Scott Biram is a really scary dude. Your seventh-grader will be all over that grossly dead dog on the cover, but the contents might give the kid nightmares.
Life as Biram sings it is nothing but trouble: “The trouble with livin’ is you gotta get ‘er done.” That line is from “Goin’ Home”, a breathless romp through murder and mayhem. In “Work”, he wonders how long he must live through “fever, decay, rotting away” trying to put food on the table. A trucking job is an endless “black ribbon” wound through diners, titty bars and roadkill. Love is a terminal tear at the heart by the devil’s long fingernail.
All this and you can dance to it! The indelible magic of Biram’s music is its vivid, manic energy. He’s a one-man band afire, making noise to fill the universe with his anguish, yet the songs jump to beat all. Their sum is ultimately an uplifting assault against the ignominies of getting by.

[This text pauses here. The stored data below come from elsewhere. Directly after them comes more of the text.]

/-- TWL: the window goes to the shadow buffer; columns at or beyond the width are not read (R72, R75, R112). -/
def runTwl (s : State) (c t rb cb : Nat) (tr : Bool) : Res Unit :=
  s.withTreg c t (fun q =>
    if windowOk q rb cb then
      let at_ (k j : Nat) : Option (Nat × Nat) :=
        let p := if tr then (32 * rb + j, 32 * cb + k) else (32 * rb + k, 32 * cb + j)
        if j < s.width c ∧ p.1 < q.rows ∧ p.2 < q.cols then some (q.enc p.1 p.2, q.scaleOf p.1 p.2) else none
      let b : StatBlock := ⟨tr, q.type, q.blk, (range 1024).map (fun e => at_ (e / 32) (e % 32))⟩
      .ok (s.modCore c (fun k => k.modLive (fun l => { l with shadow := some b }))) ()
    else .fail s 0x301)

/-- Element W[k][j] of a stationary block as an array operand. -/
def StatBlock.operand (b : StatBlock) (k j : Nat) : Operand :=
  (nth none b.elems (32 * k + j)).map (fun e => (decodeElem b.type e.1, scaleVal b.blk e.2))

/-- The terms of vector `v` and column `j`: the factors of A and B in each product (R60, Table 3.2). -/
def tmmTerms (q : TReg) (b : StatBlock) (form rb cb v j : Nat) : List (Operand × Operand) :=
  (range 32).map (fun k =>
    if form = 2 then (b.operand k j, q.operand (32 * rb + k) (32 * cb + v))
    else (q.operand (32 * rb + v) (32 * cb + k), b.operand k j))

/-- Adds the pass sums of 32 vectors into columns 0 to `w` − 1 of a tile; the tile and the flags (R69, R75). -/
def tmmSums (q : TReg) (b : StatBlock) (cls form rb cb w : Nat) (a : AccTile) : AccTile × Nat :=
  (range 32).foldl (fun (r : AccTile × Nat) v =>
    (range w).foldl (fun (r : AccTile × Nat) j =>
      let p := passClass cls (r.1.get v j) (tmmTerms q b form rb cb v j)
      (r.1.put v j p.1, r.2 ||| p.2)) r) (a, 0)

/-- Records a bad array column of a site: the spare, a narrower width, or the core (Table 14.4). -/
def State.recordColumn (s : State) (site col : Nat) : State :=
  let r := s.colRec site
  let waiting := (s.repair.waiting.filter (fun d => match d with
    | .column a _ => decide (a = site)
    | _ => false)).length
  if r.cols.contains col || s.repair.waiting.contains (.column site col) then s
  else if 3 ≤ r.count + waiting then s.decideOn (.core site) else s.decideOn (.column site col)

/-- A parity error of a core: logged, its column or row recorded for repair (R77, R406, R415); the detail is free (log 27). -/
def State.arrayParity (s : State) (c : Nat) (e : CoreErr) : State :=
  let site := s.siteOf c
  let s := s.log 0x705 3 ((s.core c).task.map CoreTask.ctx) false site (Config.eventDetail 3 s.tick)
  let s := s.modCore c (fun k => { k with parity := none })
  match e with
  | .column n => s.recordColumn site n
  | .row _ => s.decideOn (.arrayRow site)
  | _ => s

/-- Whether an in-use accumulator tile holds an uncorrectable word among those that `p` picks by row and first column (R78, R404). -/
def Core.accBad (k : Core) (acc : Nat) (p : Nat → Nat → Bool) : Bool :=
  (k.accTile acc).inUse && k.badAcc.any (fun w => decide (w / 512 = acc) && p (w % 512 / 16) (2 * (w % 16)))

/-- A core meets an uncorrectable word of its accumulators: logged, its row recorded for repair (R405, R406, R415). -/
def State.noteAccBad (s : State) (c : Nat) : State :=
  let site := s.siteOf c
  (s.log 0x701 0 ((s.core c).task.map CoreTask.ctx) false site (Config.eventDetail 0 s.tick)).decideOn
    (.row 1 (clusterOf c) (site % 19) ((s.core c).badAcc.headD 0 / 128))

/-- Work that reads words of accumulator tiles: it fails at an uncorrectable one (R405). -/
def State.withAccs (s : State) (c : Nat) (tiles : List Nat) (p : Nat → Nat → Bool) (f : Res Unit) : Res Unit :=
  if tiles.any (fun a => (s.core c).accBad a p) then .fail (s.noteAccBad c) 0x701 else f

Some of them are even beautiful. Biram’s wracked vocals are gifted with country phrasing, and in a foreign language, “Santa Fe”, a love song about a cokehead psycho, would be flat out pretty. “Lost Case Of Being Found” is a pending classic, channeling Lowell George via Dylan’s “You Ain’t Goin’ Nowhere”.
Biram often processes his vocals for dramatic effect, especially on “Church Babies”, a speed-metal-like, satiric rant against organized religion that closes the set in a parody of traditional country’s set-closing hymns. End times, indeed.